TuSimple Holdings Inc. on Thursday said it was replacing its CEO in a decision it called part of a “planned executive succession,” but which took Wall Street by surprise and caused its shares to plummet more than 20 percent.
The self-driving trucking company said Xiaodi Hou, up until now TuSimple’s chief technology officer, will replace Cheng Lu as chief executive and president effective immediately.
Shares slid 23 percent following the announcement to $13, significantly below their $40 initial public offering price in April 2021.
Lu had been at the helm of the self-driving company since 2018 and led TuSimple during its IPO. He will serve as an adviser to the new CEO until March 2023 to ensure an effective transition, a time during which he will receive an annual salary of $450,000, the company said in a regulatory filing.
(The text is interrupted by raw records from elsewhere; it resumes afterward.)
-- ==== Sys2Proof/Machine/Fields.lean ====
section
/-! DEFINITION. The keys of the register store and the fields of the registers under the spec's own names:
`Reg.U_NAME` is the key of register U.NAME, `Fld.U_NAME_F` its field F. A junction register's key is its junction
offset (R31 and the junction window of chapter 01); the key of a lane unit's register adds the lane's base. -/

namespace Sys2Proof.Machine

/-- A field of a register: the register's key and the bits. -/
structure Field where
  addr : Nat
  hi : Nat
  lo : Nat
  deriving DecidableEq, Repr

/-- The base of a lane's own unit area in the register store. -/
def laneKey : Lane → Nat
  | .A => 0x10000000
  | .B => 0x20000000
  | .C => 0x30000000

/-- The base of a ring's unit, SX or SY, in the junction window. -/
def ringKey : Ring → Nat
  | .X => 0x20000
  | .Y => 0x30000

/-- The base of the memory registers of a lane's MEM unit, or of JC.JM_ at the junction (R176). -/
def memKey : MemSel → Nat
  | .lane l => laneKey l + 0x30000
  | .junction => 0x1000
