-- ==== Sys2Proof/Machine/Access.lean ====
section
/-! DEFINITION. Register access: from an initiator's own address to a register (R28), who may read and write it (R12, R28,
R29, R422, R424, AX read-only), and what a write does to the fields by their access class (R10, R11, R16). -/

namespace Sys2Proof.Machine

/-- The register key at an initiator's address: a hart sees its own lane's units at 0x1000_0000 and the junction window at
0x2000_0000; every other initiator addresses the junction by offset alone (R28). -/
def keyOf (i : Initiator) (addr : Nat) : Option Nat :=
  match i with
  | .hart l _ =>
    if decide (0x10000000 ≤ addr ∧ addr < 0x10040000) then some (laneKey l + (addr - 0x10000000))
    else if decide (0x20000000 ≤ addr ∧ addr < 0x20130000) then some (addr - 0x20000000)
    else none
  | _ => if addr < 0x130000 then some addr else none

/-- The secure masters of R424. -/
def State.secure (s : State) (i : Initiator) : Bool :=
  match i with
  | .hart l h => (s.hart l h).machine
  | .host => false
  | .shuttle c => s.flag (Fld.SH_CH_c_CFG_SECURE c)
  | .gusset => true

/-- The secure part of EY (R424). -/
def eySecure (k : Nat) : Bool := decide (0x90000 ≤ k ∧ k < 0x91000)

/-- The channel whose CTRL, shadow CFG or shadow PC register the key names (R422). -/
def shGuarded (k : Nat) : Option Nat :=
  if decide (0x80100 ≤ k ∧ k < 0x80500) then
    let o := (k - 0x80100) % 64
    if o = 8 ∨ o = 36 ∨ o = 40 then some ((k - 0x80100) / 64) else none
  else none

/-- Whether the key belongs to the lane's own unit area. -/
def laneOf (k : Nat) : Option Lane := if k < 0x1000000 then none else Lane.ofNat? (k / 0x10000000 - 1)

/-- Whether an initiator may read the register (R12, R28, R424). -/
def State.mayRead (s : State) (i : Initiator) (k : Nat) : Bool :=
  (regAt k).isSome &&
  (match i, laneOf k with
   | .hart l _, some x => decide (l = x)
   | _, some _ => false
   | _, none => true) &&
  (!eySecure k || s.secure i)

/-- Whether an initiator may write the register (R12, R28, R29, R422, R424; AX is read-only). -/
def State.mayWrite (s : State) (i : Initiator) (k : Nat) : Bool :=
  (regAt k).isSome && k / 0x10000 != 0x12 &&
  (match i, laneOf k with
   | .hart l h, some x => decide (l = x) && (k % 0x10000000 / 0x10000 != 2 || decide (h = Hart.h0))
   | .hart l h, none => decide (h = Hart.h1) && decide (s.svcMaster = some l)
   | _, some _ => false
   | _, none => true) &&
  (!eySecure k || s.secure i) &&
  (match shGuarded k with
   | some c => !s.flag (Fld.SH_CH_c_CFG_SECURE c) || s.secure i
   | none => true)

/-- What a refused access does: the initiator gets an access fault and nothing else changes, except the violation note of R424. -/
def State.deny (s : State) (i : Initiator) (k : Nat) : State :=
  if eySecure k && !s.secure i then
    ((s.set1 Fld.EY_STATUS_SEC_VIOL).troubleAt Fld.EY_STATUS_SEC_VIOL [k % 0x10000]).respond i .fault
  else s.respond i .fault

/-- Registers whose counts a write of 0xFFFF_FFFF clears and which ignore any other write (R232, R263, R276, R304, R381, R404). -/
def clearsOnOnes (k : Nat) : Bool :=
  let u := k / 0x10000
  let o := k % 0x10000
  match u with
  | 2 | 3 => decide (o ∈ [0x10, 0x14, 0x18, 0x1C, 0x208, 0x20C, 0x210]) || (u == 2 && decide (0x8000 ≤ o ∧ o < 0xA000))
  | 5 => decide (0x100 ≤ o ∧ o < 0x500) && o % 32 == 20
  | 6 => decide (0x100 ≤ o ∧ o < 0x300) && o % 64 == 20
  | 7 => o == 0xC || o == 0x10
  | 8 => decide (0x100 ≤ o ∧ o < 0x500) && (o - 0x100) % 64 == 16
  | 9 => o == 0x2110
  | 10 => decide (0x100 ≤ o ∧ o < 0x200) && decide (8 ≤ o % 32)
  | 11 => o == 8
  | 13 => o == 0x28
  | _ => false

/-- The value a field takes where the spec replaces the written one: WALL_RATE, RATE and PERIOD limits (R197), LEAD, WEIGHT
and THRESH minima (R232, R431, R463). -/
def clampField (k : Nat) (f : RField) (v : Nat) : Nat :=
  if k = Reg.TB_WALL_RATE then
    (if v < 2 ^ 31 then (if v ≤ 200000 then v else 200000) else (if 2 ^ 32 - 200000 ≤ v then v else 2 ^ 32 - 200000))
  else if k = Reg.TB_SLEW_CTRL then (if v = 0 ∨ 500 < v then 500 else v)
  else if decide (0x10100 ≤ k ∧ k < 0x10200) && k % 16 == 8 then
    (if v = 0 then 0 else if v < 1000 then 1000 else if 2000000000 ≤ v then 1999999999 else v)
  else if k = Reg.SX_SCHED_CTRL ∧ f.name = "LEAD" then (if v < 16 then 16 else v)
  else if f.name = "WEIGHT" then (if v = 0 then 1 else v)
  else if k = Reg.WL_FLUSH_CFG then (if v = 0 then 1 else v)
  else v

/-- Whether a field keeps its value: the ring's shadow set and LEAD while a copy is pending (R16, R229), and the page of an
active retire entry (R176). -/
def State.locked (s : State) (k : Nat) (f : RField) : Bool :=
  (f.name == "PAGE" && bitOf (s.reg k).toNat 31) ||
  s.flag Fld.SX_SCHED_CTRL_BASTE_PENDING &&
  ((decide (0x20040 ≤ k ∧ k < 0x20060) || decide (0x23000 ≤ k ∧ k < 0x24000)) || (k == Reg.SX_SCHED_CTRL && f.name == "LEAD"))

/-- Whether a field is SY.CFG.T_UNITS, which is read-only and shows the value of SX (R224, R232). -/
def isSyT (k : Nat) (f : RField) : Bool := k == Reg.SX_CFG .Y && f.name == "T_UNITS"

/-- ETH.MAC_0 is set at manufacture and read-only. -/
def factoryMac (k : Nat) : Bool := k == 0xA0300 || k == 0xA0304

/-- A register's word after a write of `w` to these fields, each by its access class; `n` is the word so far. -/
def mergeFields (s : State) (k : Nat) (w : Nat) : List RField → Nat → Nat
  | [], n => n
  | f :: fs, n =>
    let v := bitsOf w f.hi f.lo
    let o := bitsOf n f.hi f.lo
    let m : Nat := match f.acc with
      | .rw => if s.locked k f then o else clampField k f v
      | .rws => if s.isSealed || factoryMac k || isSyT k f then o else v
      | .w1c => o - (o &&& v)
      | .w1s => o ||| v
      | .ro | .wo => o
    mergeFields s k w fs (putBits n f.hi f.lo m)

/-- The first sealed field that a write would change (R11). -/
def refusedField (s : State) (k : Nat) (w : Nat) (fs : List RField) : Option RField :=
  if s.isSealed then fs.reverse.find? (fun f => f.acc == .rws && !isSyT k f && bitsOf w f.hi f.lo != bitsOf (s.reg k).toNat f.hi f.lo) else none

/-- The trouble entry of a write that would change a sealed field (R11). -/
def State.noteSealed (s : State) (k : Nat) (w : Word) : State :=
  match regAt k with
  | some d => match refusedField s k w.toNat d.fields with
    | some f => s.trouble (sourceOf k) (k % 0x10000) f.lo 1 []
    | none => s
  | none => s

/-- The trouble entry of a write that would change LEAD while a copy is pending (R229). -/
def State.noteLead (s : State) (k : Nat) (w : Word) : State :=
  let f := Fld.SX_SCHED_CTRL_LEAD
  if k = Reg.SX_SCHED_CTRL ∧ s.flag Fld.SX_SCHED_CTRL_BASTE_PENDING = true ∧ bitsOf w.toNat f.hi f.lo ≠ s.rd f then
    s.trouble (sourceOf k) (k % 0x10000) f.lo 1 []
  else s

/-- The plain effect of a write on a register's fields (R10, R11, R16); writes to SY's mirrored part are ignored (R224). -/
def State.merge (s : State) (k : Nat) (w : Word) : State :=
  if isSyMirror k then s
  else match regAt k with
    | none => s
    | some d =>
      if clearsOnOnes k then (if w = 0xFFFFFFFF then s.setReg k 0 else s)
      else
        ((s.noteSealed k w).noteLead k w).setReg k (BitVec.ofNat 32 (mergeFields s k w.toNat d.fields (s.reg k).toNat))

/-- A write of a register that has an effect of its own: the permission check, the fields, then the effect. -/
def State.regCmd (s : State) (i : Initiator) (k : Nat) (w : Word) (eff : State → State) : State :=
  if s.mayWrite i k then (eff (s.merge k w)).respond i .done else s.deny i k

/-- A write of a register whose effect alone decides about the register's fields. -/
def State.regCmdRaw (s : State) (i : Initiator) (k : Nat) (eff : State → State) : State :=
  if s.mayWrite i k then (eff s).respond i .done else s.deny i k

/-- A field of a written word, by the bits the register map gives it. -/
def wbits (w : Word) (f : Field) : Nat := bitsOf w.toNat f.hi f.lo

end Sys2Proof.Machine
end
Lu appeared on an Automotive News podcast on Feb. 13. TuSimple’s executive team had not mentioned plans for an executive succession during any of the company’s last four public earnings calls.
Hou, 37, is a co-founder of TuSimple and received a PhD from the California Institute of Technology.
“This is part of a planned executive succession as the company moves to its next phase of commercializing … autonomous trucking technology,” TuSimple said in a statement.
TuSimple is part of a growing field of companies working to commercialize self-driving trucks at a time when the United States and other countries struggle with a supply chain crunch and a shortage of truck drivers.